Data for the task:
def at_ (x : Dec) (k : Nat) : Word := x.ws.getD (x.i + k) 0

def skip (x : Dec) (n : Nat) : Dec := { x with i := x.i + n }

def take (x : Dec) (n : Nat) : List Word := (List.range n).map x.at_

/-- A list of things of `k` words each, behind their count, at most `most` of them. -/
def list {α : Type} (x : Dec) (most k : Nat) (f : List Word → α) : List α × Dec :=
  let n := min most (x.at_ 0).toNat
  ((List.range n).map fun j => f ((x.skip (1 + k * j)).take k), x.skip (1 + k * n))

end Dec

/-- Bits `lo` to `hi` of word `i` of some. -/
def wordField (l : List Word) (i hi lo : Nat) : Nat := bitsOf (l.getD i 0).toNat hi lo

/-- A bit of word `i` of some. -/
def wordBit (l : List Word) (i b : Nat) : Bool := (l.getD i 0).getLsbD b

/-- Fields beside each other in one word: value and place. -/
def packWord (l : List (Nat × Nat)) : Word := BitVec.ofNat 64 ((l.map fun p => p.1 * 2 ^ p.2).foldl (· + ·) 0)

def boolNat (b : Bool) : Nat := if b then 1 else 0

/-- A code of a list's entries. -/
def codeIn {α : Type} [BEq α] (l : List α) (a : α) : Nat := l.findIdx fun b => b == a

/-! ## Tokens, registers, firings -/

/-- A token's bits [101:0] in 16 bytes (R25, R375). -/
def tokenWords (t : Token) : List Word := [t.payload, packWord [(t.coord.toNat, 0), (t.tag.toNat, 32), (t.mark.toNat, 35)]]

def tokenOf (l : List Word) : Token :=
  ⟨BitVec.ofNat 3 (wordField l 1 37 35), BitVec.ofNat 3 (wordField l 1 34 32), BitVec.ofNat 32 (wordField l 1 31 0), l.getD 0 0⟩

def noToken : Token := ⟨0, 0, 0, 0⟩

def opValWords (v : OpVal) : List Word :=
  [v.bits, packWord [(boolNat v.tok.isSome, 0), (boolNat v.tag.isSome, 1), ((v.tag.getD 0).toNat, 2), (boolNat v.isOne, 5)]] ++
    tokenWords (v.tok.getD noToken)

def opValOf (l : List Word) : OpVal where
  bits := l.getD 0 0
  tok := if wordBit l 1 0 then some (tokenOf (l.drop 2)) else none
  tag := if wordBit l 1 1 then some (BitVec.ofNat 3 (wordField l 1 4 2)) else none
  isOne := wordBit l 1 5

def gregWords (g : GReg) : List Word := [g.val, packWord [(boolNat g.present, 0), (boolNat g.pending, 1), (g.tag.toNat, 2)]]

def gregOf (l : List Word) : GReg where
  val := l.getD 0 0
  present := wordBit l 1 0
  pending := wordBit l 1 1
  tag := BitVec.ofNat 3 (wordField l 1 4 2)

/-- The types of an accumulator, the stages of an instance, the predicates, the output destinations, in the order of their codes. -/
def accTypes : List AccTy := [.none, .int32, .fp32, .fp64]
def geoPreds : List Pred := [.ori2, .ori3, .incr, .insp, .segx]
def outDsts : List ODst := [.o 0, .o 1, .o 2, .o 3, .o01, .o23, .oall]
def gates : List Gate := [.on, .retention, .off]

/-- A coordinate of a point as the FP64 it came from (R291). -/
def coordWord (d : Dy) : Word := BitVec.ofNat 64 (FFmt.roundDy FFmt.fp64 false .rne 0 false d).bits

def coordOf (w : Word) : Dy := (FFmt.decode FFmt.fp64 false w.toNat).dy

/-- An entry of the reorder window in 22 words (R304): at most five points of three coordinates. -/
def instWords (g : GeoInst) : List Word :=
  let st := match g.stage with
    | .inB => (0, noToken)
    | .inC => (1, noToken)
    | .known t => (2, t)
  let dim := ((g.pts.head?).map fun p => p.1.length).getD 0
  let xs := (g.pts.map fun p => p.1.map coordWord).flatten
  [packWord [(codeIn geoPreds g.pred, 0), (boolNat g.sym, 3), (boolNat g.stg, 4), (codeIn outDsts g.dst, 5), (g.tag.toNat, 8), (st.1, 11),
             (g.pts.length, 16), (dim, 24)], BitVec.ofNat 64 g.due] ++ tokenWords st.2 ++ (xs ++ List.replicate 15 0).take 15 ++
    (List.range 3).map fun i => packWord [(((g.pts[2 * i]?).map fun p => p.2.toNat).getD 0, 0), (((g.pts[2 * i + 1]?).map fun p => p.2.toNat).getD 0, 32)]

def instOf (l : List Word) : GeoInst :=
  let n := wordField l 0 23 16
  let dim := wordField l 0 31 24
  let idx := fun (k : Nat) => BitVec.ofNat 32 (if k % 2 = 0 then wordField l (19 + k / 2) 31 0 else wordField l (19 + k / 2) 63 32)
  { pred := geoPreds.getD (wordField l 0 2 0) .ori2, sym := wordBit l 0 3, stg := wordBit l 0 4
    pts := (List.range n).map fun k => ((List.range dim).map fun j => coordOf (l.getD (4 + dim * k + j) 0), idx k)
    dst := outDsts.getD (wordField l 0 7 5) (.o 0), tag := BitVec.ofNat 3 (wordField l 0 10 8)
    stage := match wordField l 0 12 11 with
      | 0 => .inB
      | 1 => .inC
      | _ => .known (tokenOf (l.drop 2))
    due := (l.getD 1 0).toNat }

/-- The stopped firing: slot, next beat, and every value it carries across beats (R374). -/
def Enc.firing (x : Enc) (f : Option Firing) : Enc :=
  match f with
  | none => x.nat 0
  | some f =>
    let c := f.carry
    let x := x.words ([packWord [(1, 0), (f.slot, 8), (f.beat, 16), (boolNat f.cap.p0, 4)]] ++ opValWords f.cap.a ++ opValWords f.cap.b ++
      gregWords f.cap.dst ++ [f.cap.entry, f.cap.desc.setWidth 64])
    let x := x.words ([packWord [(boolNat c.ok, 0), (boolNat c.any, 1), (boolNat c.poison.isSome, 2), (boolNat c.tok.isSome, 3)], BitVec.ofNat 64 c.n] ++
      tokenWords (c.poison.getD noToken) ++ tokenWords (c.tok.getD noToken))
    ((x.list (fun w => [w]) f.cap.words).list (fun w => [w]) c.ws).list tokenWords c.toks

def Dec.firing (x : Dec) : Option Firing × Dec :=
  let l := x.take 19
  if !wordBit l 0 0 then (none, x.skip 1)
  else
    let words := (x.skip 19).list 256 1 fun w => w.getD 0 0
    let ws := words.2.list 256 1 fun w => w.getD 0 0
    let toks := ws.2.list 128 2 tokenOf
    (some { slot := wordField l 0 15 8, beat := wordField l 0 63 16
            cap := { a := opValOf (l.drop 1), b := opValOf (l.drop 5), dst := gregOf (l.drop 9), p0 := wordBit l 0 4, words := words.1
                     entry := l.getD 11 0, desc := (l.getD 12 0).setWidth 32 }
            carry := { ok := wordBit l 13 0, any := wordBit l 13 1, ws := ws.1, n := (l.getD 14 0).toNat
                       poison := if wordBit l 13 2 then some (tokenOf (l.drop 15)) else none
                       tok := if wordBit l 13 3 then some (tokenOf (l.drop 17)) else none, toks := toks.1 } }, toks.2)

/-! ## Element state (R61, R225, R374, R375) -/

/-- Weights of a micro-block as bits, `w` bits each (R225). -/
def blockBits (m : MicroBlock) : Nat := (m.w.map fun p => p.2 * 2 ^ (m.fmt.laneW * p.1)).foldl (· + ·) 0

/-- What a picker does, in the order of the codes; a wait under IDLE keeps what could end it (R355, R386). -/
def pickers : List Picker := [.run, .halted, .trapped, .brk]

def pickCode : Picker → Nat
  | .run => 0
  | .halted => 1
  | .trapped => 2
  | .brk => 3
  | .idle _ _ => 4

/-- Formats in the order of their codes. -/
def fmtCodes : List Fmt := (List.range 22).filterMap Fmt.ofCode

/-- 8,192 bytes of element state: 4 KiB of accumulators, 2 KiB of the micro-block, 2 KiB of all else. -/
def Enc.elem (x : Enc) (y : Elem) : Enc :=
  let z := x.n
  let acc := fun (x : Enc) (i : Fin 4) =>
    (List.range 128).foldl (fun x k => x.word (packWord [(((y.acc[i]).lanes.getD (2 * k) 0).toNat, 0), (((y.acc[i]).lanes.getD (2 * k + 1) 0).toNat, 32)])) x
  let x := [0, 1, 2, 3].foldl acc x
  let b := blockBits y.mb
  let x := (List.range 256).foldl (fun x i => x.nat (b / 2 ^ (64 * i) % 2 ^ 64)) x
  let x := (List.finRange 8).foldl (fun x i => x.words (gregWords y.g[i])) x
  let x := x.word (packWord [(y.p.toNat, 0), (y.wave.toNat, 8), (y.fl.toNat, 16), (codeIn gates y.gate, 24), (y.last.toNat, 32), (boolNat y.idleBit, 40), (pickCode y.pick, 48)])
  let x := x.word (packWord [(y.sr.toNat, 0), (y.starve.toNat, 32)])
  let x := x.word (packWord ((List.finRange 4).map fun i => (y.ctl[i], 8 * i.val) ))
  let x := x.word (packWord (((List.finRange 4).map fun i => ((y.mx[i]).toNat, 8 * i.val)) ++ (List.finRange 4).map fun i => (codeIn accTypes (y.acc[i]).ty, 32 + 4 * i.val)))
  let x := x.word (packWord [(y.mb.k, 0), (y.mb.n, 8), (codeIn fmtCodes y.mb.fmt, 16)])
  let x := x.word (packWord ((List.range 6).map fun i => (y.mb.bq.getD i 0, 8 * i)))
  ((x.list instWords y.win).firing y.firing).upTo (z + 1024)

What needs to be done: Determine how many lines of the records above hold the word "wordField" and give the number with nothing added.

Your response: 11